Installation of Apache Archiva

  1. SSH into your EC2 instance and run the following commands to create installation directory and download Archiva stand-alone distribution:
$ mkdir archiva && cd archiva
$ wget http://apache.mirrors.pair.com/archiva/2.2.4/binaries/apache-archiva-2.2.4-bin.tar.gz
$ tar -zxvf apache-archiva-2.2.4-bin.tar.gz

You can refer to the Apache Archiva Installation instructions for more details. E.g. how to run Archiva on boot as a service.

2. Start Archiva

$ cd apache-archiva-2.2.4
$ ./bin/archiva console

Archiva runs on port 8080 by default.

3. Verify that Archiva web console is up and running. Browse to the Archiva URL in your browser- http://<YOUR_EC2_PUBLIC_IPV4_ADDRESS>:8080/

Image-1: Apache Archiva Web Console

4. Create an Admin user as mentioned in the Apache Archiva QuickStart.

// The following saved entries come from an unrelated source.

-- ==== Sys2Proof/Tests/Slice0.lean ====
section
/-! SUPPORT. Tests: the checks of WellFormed, worked examples of the spec, and for every statement a state
and operands that meet its hypotheses, clause by clause. -/

namespace Sys2Proof.Tests

open Sys2Proof Sys2Proof.Machine

/-! ## WellFormed: each check refuses an ill-formed command -/

theorem test_config_reply_length :
    (Instr.configurationRecordRead (.bytes [0]) 5).wellFormed = false
    ∧ (Instr.configurationRecordRead (.bytes (List.replicate 17 0)) 5).wellFormed = true := by decide

theorem test_filter_reply_length :
    (Instr.filterRecordRead (.bytes (List.replicate 9 0)) ⟨.high, .high, .high, .high, .high⟩ 5).wellFormed = false
    ∧ (Instr.filterRecordRead (.bytes (List.replicate 8 0)) ⟨.high, .high, .high, .high, .high⟩ 5).wellFormed = true := by
  decide

theorem test_expiry_source : (Instr.overrideExpiry .humidity 3 5).wellFormed = false := by decide

theorem test_expiry_origin :
    (Instr.overrideExpiry .localBoost 0 5).wellFormed = false
    ∧ (Instr.overrideExpiry .houseBoost 17 5).wellFormed = false
    ∧ (Instr.overrideExpiry .houseBoost 16 5).wellFormed = true := by decide

theorem test_lost_header :
    (Instr.lostContention 0x05 5).wellFormed = false ∧ (Instr.lostContention 0x52 5).wellFormed = false
    ∧ (Instr.lostContention 0x42 5).wellFormed = true := by decide

theorem test_arrival_after_close :
    (Instr.frameReceived [] .recessive 6 5).wellFormed = false
    ∧ (Instr.frameReceived [] .recessive 5 5).wellFormed = true := by decide

theorem test_collision_ends_before_it : (Instr.collision ⟨5, 4⟩).wellFormed = false ∧ (Instr.collision ⟨5, 5⟩).wellFormed = true := by
  decide

theorem test_station_numbers :
    (Instr.peerStale 0 5).wellFormed = false ∧ (Instr.peerRemoved 17 5).wellFormed = false
    ∧ (Instr.contendingFallback 0 5).wellFormed = false ∧ (Instr.peerStale 16 5).wellFormed = true := by decide

theorem test_line_times :
    (Instr.lineFaultRaised (millis 100 - 1) 5).wellFormed = false
    ∧ (Instr.lineFaultCleared (seconds 1 - 1) 5).wellFormed = false
    ∧ (Instr.lineFaultRaised (millis 100) 5).wellFormed = true
    ∧ (Instr.lineFaultCleared (seconds 1) 5).wellFormed = true := by decide

/-- No row of spec/opcode_table.json gives bits, so no word spells a command. -/
theorem test_no_word_is_a_command : decodeTableWord 8 0x42 = none ∧ State.reset.withFetchWord 8 0x42 = State.reset := by
  decide

/-! ## Worked examples of the spec -/

/-- The table of R56's worked codes. -/
theorem test_thermistor_codes :
    [100, 2048, 2200, 3100, 3400, 3800, 3995].map (fun k => thermistorTemp (BitVec.ofNat 12 k))
      = [600, 250, 215, 3, -82, -232, -371] ∧ thermistorValid 99 = false ∧ thermistorValid 3996 = false := by decide

/-- R57. -/
theorem test_humidity_codes :
    [300, 2384, 3700].map (fun k => convertHumidity (BitVec.ofNat 12 k)) = [some 0, some 620, some 1000] := by decide

/-- R69, R70 and the worked record of section 4.6. -/
theorem test_moisture : density 210 = 1845 ∧ absoluteHumidity 620 210 = 1143 ∧ dewPoint 1143 = 129 := by decide

/-- Section 4.6: means of eight samples, truncated toward zero. -/
theorem test_means : meanInt [-42, -43, -42, -43, -44, -41, -41, -41] = some (-42) := by decide

/-- Section 5.2.1: growth to 1595 and 1630, melt to 1492. -/
theorem test_frost_account :
    accountAfterRecord 1560 (-42) 129 55 45 = 1595 ∧ accountAfterRecord 1595 (-45) 129 55 45 = 1630
    ∧ accountAfterRecord 1595 25 129 55 45 = 1492 := by decide

/-- Section 6.2: a baseline of 780 meeting 811 gains 1, and meeting 793 stays. -/
theorem test_baseline : baselineToward 780 811 = 781 ∧ baselineToward 780 793 = 780 := by decide

/-- Section 3.7: four periods of 2600 ticks. -/
theorem test_speed : speedOf [2600, 2600, 2600, 2600] = 2884 := by decide

/-- Section 3.7: from 350 at 0.7 s toward 840: 534 at 3.0 s, 840 at 6.825 s. -/
theorem test_ramp :
    rampOutput 350 840 (tenths 7) (tenths 30) = 534 ∧ rampOutput 350 840 (tenths 7) (millis 6825) = 840
    ∧ rampOutput 350 840 (tenths 7) (millis 6825 - 1) = 839 := by decide

/-- Section 7.6.1, half 37: trims of 3; stations 2 and 3. -/
theorem test_balance :
    trimOf (-27) [-16, 15, 16] = 3 ∧ setFlowOf .extract (-27) 3 6 30 = -24 ∧ flowPercentOf (-24) 30 = 80
    ∧ demandTargetOf 80 = 840 ∧ trimOf 15 [-16, -27, 16] = 3 ∧ setFlowOf .supply 15 3 6 15 = 15 := by decide

/-- Section 7.6.2: the trim of 7 at station 1 and at the defroster. -/
theorem test_balance_with_defroster :
    trimOf 16 [-16, -21] = 7 ∧ setFlowOf .supply 16 7 6 30 = 23 ∧ setFlowOf .extract (-21) 7 6 21 = -14 := by decide

/-- Section 8.8.1: (2010 + 1930) / 2 over a baseline of 1850. -/
theorem test_filter_load : loadOf 1970 1850 = 64 := by decide

/-- Section 10.7: station 3 originates NORMAL with summer off at stamp 7. -/
theorem test_mode_frame :
    frameOf .mode 2 (modeBody ⟨.normal, false, 7, 3⟩) = [0x22, 0x01, 0x07, 214]
    ∧ frameValid [0x22, 0x01, 0x07, 214] false = true ∧ frameValid [0x22, 0x01, 0x07, 214] true = false
    ∧ frameValid [0x22, 0x01, 0x07, 213] false = false := by decide

/-- R12: with L = 45 s, 11.2 s is within a quarter and 11.3 s is not. -/
theorem test_quarter : inTenths (tenths 112) ≤ 10 * 45 / 4 ∧ 10 * 45 / 4 < inTenths (tenths 113) := by decide

/-- R164: DOUBLE BLINK. -/
theorem test_double_blink :
    [0, 1, 2, 3, 4, 5, 6, 19].map (fun k => Pattern.litAt .doubleBlink (tenths k))
      = [true, true, false, false, true, true, false, false] := by decide

/-! ## States for the witnesses -/

/-- The state that a command leads to. -/
def after (c : Instr) (s : State) : State :=
  match exec c s with
  | .next x => x
  | _ => s

/-- Station 5, lane A, in SUPPLY since 1000 s in half 116, alone and settled. -/
def cycling : State := { State.reset with
  now := seconds 1000
  inReset := false
  strapsRead := true
  stationIndex := 4
  clock := ⟨116, some (seconds 1045), some (seconds 1000), 45, true, some 5, none, none⟩
  seq := { SeqRec.reset with state := .supply }
  house := ⟨.normal, false, 7, 5⟩
  fan := { FanRec.reset with
    demandTarget := 624, driveOutput := 430, rampFrom := 350, rampStart := seconds 999
    periods := [2600], speed := 2884, lastCapture := some 100, captureCounter := 600, ticksSince := 500 }
  ctl := { ControlRec.reset with amber := ⟨.off, 0⟩, green := ⟨.steady, 0⟩ } }

/-- A peer with station number `n` that announces a running clock. -/
def peer (n : Nat) : PeerRec :=
  ⟨n, seconds 990, true, some ⟨some .supply, true, .A, 116, 45, seconds 1045, 1, 16, 16, 0, .clear, 10⟩, none⟩

/-- `cycling` with its sequencer record changed. -/
def withSeq (f : SeqRec → SeqRec) : State := { cycling with seq := f cycling.seq }

/-- REVERSING toward EXTRACT in a phase that began at 990 s, at a speed. -/
def reversing (p : Phase) (rpm : Nat) : State :=
  { withSeq (fun q => { q with
      state := .reversing, phase := some p, target := some .extract, phaseStart := some (seconds 990) }) with
    fan := { cycling.fan with speed := rpm } }

/-- `cycling` with its frost guard changed. -/
def withFrost (f : FrostRec → FrostRec) : State := { cycling with frost := f cycling.frost }

/-- CONTENDING with a window that ends at 1000 s, at an account. -/
def contending (a : Nat) : State := withFrost (fun f => { f with
  stage := .contending, account := a, windowEnd := some (seconds 1000)
  contentionStart := some (seconds 998), entryAccount := some a })

/-- DEFROST since 100 s, a melt step ending at 1000 s, at an account. -/
def defrosting (a : Nat) : State :=
  { withSeq (fun q => { q with state := .defrost }) with
    frost := { FrostRec.reset with
      stage := .defrosting, account := a, defrostStart := some (seconds 100), meltStepEnd := some (seconds 1000) } }

/-- The BOOST button and the FILTER button pressed at a time. -/
def pressed (b : Time) : State := { cycling with ctl := { cycling.ctl with
  levels := ⟨.low, .low, .high, .high, .high⟩
  boostStage := .pressed, boostStart := some b, filterStage := .pressed, filterStart := some b } }

/-- A frame of a kind being sent, with its collisions so far. -/
def sendingKind (k : FrameKind) (bytes : List Byte) (n : Nat) (ck : Option FrameKind) : State := { cycling with
  line := { cycling.line with transmission := some ⟨k, bytes, seconds 999⟩, collisions := n, collisionKind := ck } }

/-- A STATUS of station 2, running, in half `h`, with `r` tenths remaining of 45 s. -/
def statusFrame (h : Byte) (r : Nat) : List Byte :=
  frameOf .status 1 ([2, 1, 0, h, 45] ++ word r ++ [0x10, 16, 16, 0, 10, 0, 1, 7, 2])

/-- STARTING with the straps read. -/
def starting : State := { State.reset with inReset := false, strapsRead := true, stationIndex := 4 }

/-- A valid half record of EXTRACT. -/
def extractHalf : HalfRecord :=
  ⟨115, seconds 1045, .extract, some .extract, 8, some 210, some (-1), some 620, some ⟨700, 129⟩, 45, 55, true, true⟩

/-- A sample set taken at a time in SUPPLY or EXTRACT, with an outer temperature. -/
def sampleAt (d : Dir) (t : Time) (outer : Int) : SampleSet :=
  ⟨t, some 210, some outer, some 620, false, false, false, d.state, some d⟩

/-- `cycling` with a filter probe in its half toward SUPPLY, its hold placed and ten readings taken. -/
def probing (p : ProbeState) (rpm : Nat) : State := { cycling with
  filter := { FilterRec.reset with
    probe := p, expected := some .supply, halfStart := some (seconds 1000), holdPlaced := true
    speeds := List.replicate 10 rpm, firstSpeed := some ⟨1930, .extract⟩, firstClose := some (seconds 955)
    baseline := 1850 }
  fan := { cycling.fan with probeHold := true }
  climate := { cycling.climate with
    openTime := some (seconds 1000), window := List.replicate 8 (sampleAt .supply (seconds 1040) 12)
    ring := [{ extractHalf with close := seconds 955 }] } }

5. Check that Archiva is able to connect to Maven Central repository using Archiva’s Proxy Connectors. This connector is configured by default. Browse to the following URL in your browser-

http://<YOUR_EC2_PUBLIC_IPV4_ADDRESS>:8080/repository/internal/junit/junit/3.8.1/junit-3.8.1.jar

This should download junit-3.8.1.jar in the ./repositories/internal directory which is located in the base directory of your Archiva installation. You can verify the download by running following command in another SSH connection-

$ tree ~/archiva/apache-archiva-2.2.4/repositories/internal
.
└── junit
└── junit
├── 3.8.1
│ ├── junit-3.8.1.jar
│ ├── junit-3.8.1.jar.md5
│ ├── junit-3.8.1.jar.sha1
│ ├── junit-3.8.1.pom
│ ├── junit-3.8.1.pom.md5
│ ├── junit-3.8.1.pom.sha1
│ ├── maven-metadata.xml
│ ├── maven-metadata.xml.md5
│ └── maven-metadata.xml.sha1
├── maven-metadata.xml
├── maven-metadata.xml.md5
└── maven-metadata.xml.sha1
3 directories, 12 files

We can override the Directory and Index Directory paths to point to a directory that mounts the AWS S3 bucket as a file system. The next section describes the steps.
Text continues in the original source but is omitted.